| DATA SUPPLIED |
========
/-- VCMP: a mask bit for each unmasked lane whose elements all hold (R145). -/
def vecCmp (i : Instr) (c : Nat) (kd : BitVec 3) (va vb : BitVec 5) (km : BitVec 3) (s : State) : Outcome :=
  vecRun i s (fun l =>
    let a := l.vr va.toNat
    let b := l.vr vb.toNat
    let m := elemsPerLane a.tg
    let mask := l.kr km
    (tagCheck [a, b] (arithTag a.tg && b.tag == a.tag)).map (fun _ =>
      let bitOf (j : Nat) : Nat :=
        (mask.getLsbD j && (List.range m).all (fun k => cmpHolds c ((a.num (m * j + k)).cmp (b.num (m * j + k))))).toNat
      let sn := (List.range (elems a.tg)).any (fun e => mask.getLsbD (e / m) && ((a.num e).isSnan || (b.num e).isSnan))
      ((l.kw kd (BitVec.ofNat 32 (packFrom 1 bitOf 0 32))).orFlags (if sn then fNV else 0)).setVs))

/-- VSEL: by lane, va where the choice lane is nonzero, else vb (R146). -/
def vecSel (i : Instr) (vd va vb : BitVec 5) (km n : BitVec 3) (s : State) : Outcome :=
  vecRun i s (fun l =>
    let a := l.vr va.toNat
    let b := l.vr vb.toNat
    let o := l.vr (16 + n.toNat)
    (tagCheck [a, b, o] (b.tag == a.tag)).bind (fun _ =>
      l.vecResult vd km a.tg (packFrom 32 (fun j => if o.lane j ≠ 0 then a.lane j else b.lane j) 0 32)))

/-- VMOV (R147). -/
def vecMov (i : Instr) (vd va : BitVec 5) (km : BitVec 3) (s : State) : Outcome :=
  vecRun i s (fun l =>
    let a := l.vr va.toNat
    (tagCheck [a] true).bind (fun _ => l.vecResult vd km a.tg a.lanes.toNat))

/-! Conversion and packing (R151 to R153). -/

/-- Tags with a value: those of the first row of R151 Table 3. -/
def valueTag (t : Nat) : Bool := decide (1 ≤ t) && decide (t ≤ 10)

/-- Does VCVT convert between these tags (R151 Table 3)? -/
def cvtOk (t u : Nat) : Bool :=
  (valueTag t && valueTag u) || (t == 6 && u == 11) || (t == 11 && u == 6) || (t == 8 && u == 12) || (t == 12 && u == 8)

/-- One converted element: a rounding, or a bit copy to or from C2 and X8. -/
def Slot.convert (sl : Slot) (a : VReg) (t e : Nat) (g : BitVec 32) : Rounded :=
  if valueTag a.tg && valueTag t then sl.rnd t (a.num e, snanFlag [a.num e]) g
  else { bits := a.elem (elemBits a.tg) e, rng := g }

/-- VCVT: elements beyond the source's are the all-zero code (R151). -/
def vecCvt (i : Instr) (vd va : BitVec 5) (km : BitVec 3) (tg : BitVec 4) (s : State) : Outcome :=
  vecRun i s (fun l =>
    let a := l.vr va.toNat
    let t := tg.toNat
    (tagCheck [a] (cvtOk a.tg t)).bind (fun _ =>
      l.elemOp vd km t (fun e g => if e < elems a.tg then l.convert a t e g else { bits := 0, rng := g })))

/-- Narrow tag of VPACK, 0 for none (R152 Table 4). -/
def packTag (t : Nat) : Nat :=
  match t with
  | 3 => 4 | 4 => 7 | 5 => 7 | 7 => 9 | 1 => 6 | 6 => 8 | 8 => 10
  | _ => 0

/-- Wide tag of VUNPK, 0 for none (R153 Table 4). -/
def unpackTag (t : Nat) : Nat :=
  match t with
  | 4 => 3 | 5 => 3 | 7 => 4 | 9 => 7 | 6 => 1 | 8 => 6 | 10 => 8
  | _ => 0

/-- VPACK (R152). -/
def vecPack (i : Instr) (vd va vb : BitVec 5) (km : BitVec 3) (s : State) : Outcome :=
  vecRun i s (fun l =>
    let a := l.vr va.toNat
    let b := l.vr vb.toNat
    let m := elems a.tg
    (tagCheck [a, b] (packTag a.tg != 0 && b.tag == a.tag)).bind (fun _ =>
      l.elemOp vd km (packTag a.tg) (fun e g =>
        let x := if e < m then a.num e else b.num (e - m)
        l.rnd (packTag a.tg) (x, snanFlag [x]) g)))

/-- VUNPK.L and VUNPK.H (R153). -/
def vecUnpack (i : Instr) (high : Bool) (vd va : BitVec 5) (km : BitVec 3) (s : State) : Outcome :=
  vecRun i s (fun l =>
    let a := l.vr va.toNat
    let h := elems a.tg / 2
    (tagCheck [a] (unpackTag a.tg != 0)).bind (fun _ =>
      l.elemOp vd km (unpackTag a.tg) (fun e g =>
        let x := a.num (if high then h + e else e)
        l.rnd (unpackTag a.tg) (x, snanFlag [x]) g)))

/-! Quantisation (R154 to R157). -/

/-- Blocks of 32 elements from block `j`, `n` of them: scales, codes, flags, generator, counts (R126). -/
def quantBlocks (t : Nat) (mode : RMode) (sm : SatMode) (a : VReg) :
    Nat → Nat → BitVec 32 → List Nat × List Nat × FlagSet × BitVec 32 × Nat × Nat
  | _, 0, g => ([], [], 0, g, 0, 0)
  | j, n + 1, g =>
    let (sc, cs, fl, g1, ns, nf) := quantBlock t mode sm ((List.range 32).map (fun k => a.num (32 * j + k))) g
    let (scs, css, fls, g2, ns2, nf2) := quantBlocks t mode sm a (j + 1) n g1
    (sc :: scs, cs ++ css, fl ||| fls, g2, ns + ns2, nf + nf2)

/-- VQNT: the register shifts down and the new blocks stand on top; the scale register follows, with its counters (R154, R155). When vd and
vb name one register it keeps the scales, and lt receives the narrow elements all the same, where R17 and R154 leave open which of the two
values of vd it takes: the model's choice (notes/assumptions/65.md). -/
def vecQuant (i : Instr) (vd va vb : BitVec 5) (tg : BitVec 4) (s : State) : Outcome :=
  vecRun i s (fun l =>
    let t := tg.toNat
    let a := l.vr va.toNat
    let d := l.vr vd.toNat
    let b := l.vr vb.toNat
    (tagCheck [a] ((a.tg == 3 || a.tg == 4 || a.tg == 5) && (d.tag == tg || d.tag == 0) && (b.tg == 12 || b.tag == 0))).map (fun _ =>
      let w := elemBits t
      let n := elems t
      let m := elems a.tg
      let nb := m / 32
      let sc := n / 32
      let oldD := if d.tag = tg then d else {}
      let oldB := if b.tg = 12 then b else {}
      let (xs, cs, fl, g, ns, nf) := quantBlocks t l.rmode l.satMode a 0 nb l.rngs
      let newD := packFrom w (fun e => if e + m < n then oldD.elem w (e + m) else cs.getD (e + m - n) 0) 0 n
      let cnt := Nat.min (oldB.lane 31 % 65536 + ns) 0xFFFF + Nat.min (oldB.lane 31 / 65536 + nf) 0xFFFF * 65536
      let newB := packFrom 8 (fun j => if j + nb < sc then oldB.elem 8 (j + nb) else if j < sc then xs.getD (j + nb - sc) 0 else 0) 0 124
        + cnt * 2 ^ 992
      let x : VReg := { tag := tg, lanes := BitVec.ofNat 1024 newD }
      let y : VReg := { tag := 12, lanes := BitVec.ofNat 1024 newB }
      ({ (((l.vw vd.toNat x).vw vb.toNat y).vw selLt x).orFlags fl with rngs := g }).setVs))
========
| WORK ITEM |
Using the entries above, output exactly the lines between the line holding "def unpackTag (t" and the line holding "(tagCheck [a, b] (packTag", end lines included, and nothing more.

| TASK OUTPUT |
def unpackTag (t : Nat) : Nat :=
  match t with
  | 4 => 3 | 5 => 3 | 7 => 4 | 9 => 7 | 6 => 1 | 8 => 6 | 10 => 8
  | _ => 0

/-- VPACK (R152). -/
def vecPack (i : Instr) (vd va vb : BitVec 5) (km : BitVec 3) (s : State) : Outcome :=
  vecRun i s (fun l =>
    let a := l.vr va.toNat
    let b := l.vr vb.toNat
    let m := elems a.tg
    (tagCheck [a, b] (packTag a.tg != 0 && b.tag == a.tag)).bind (fun _ =>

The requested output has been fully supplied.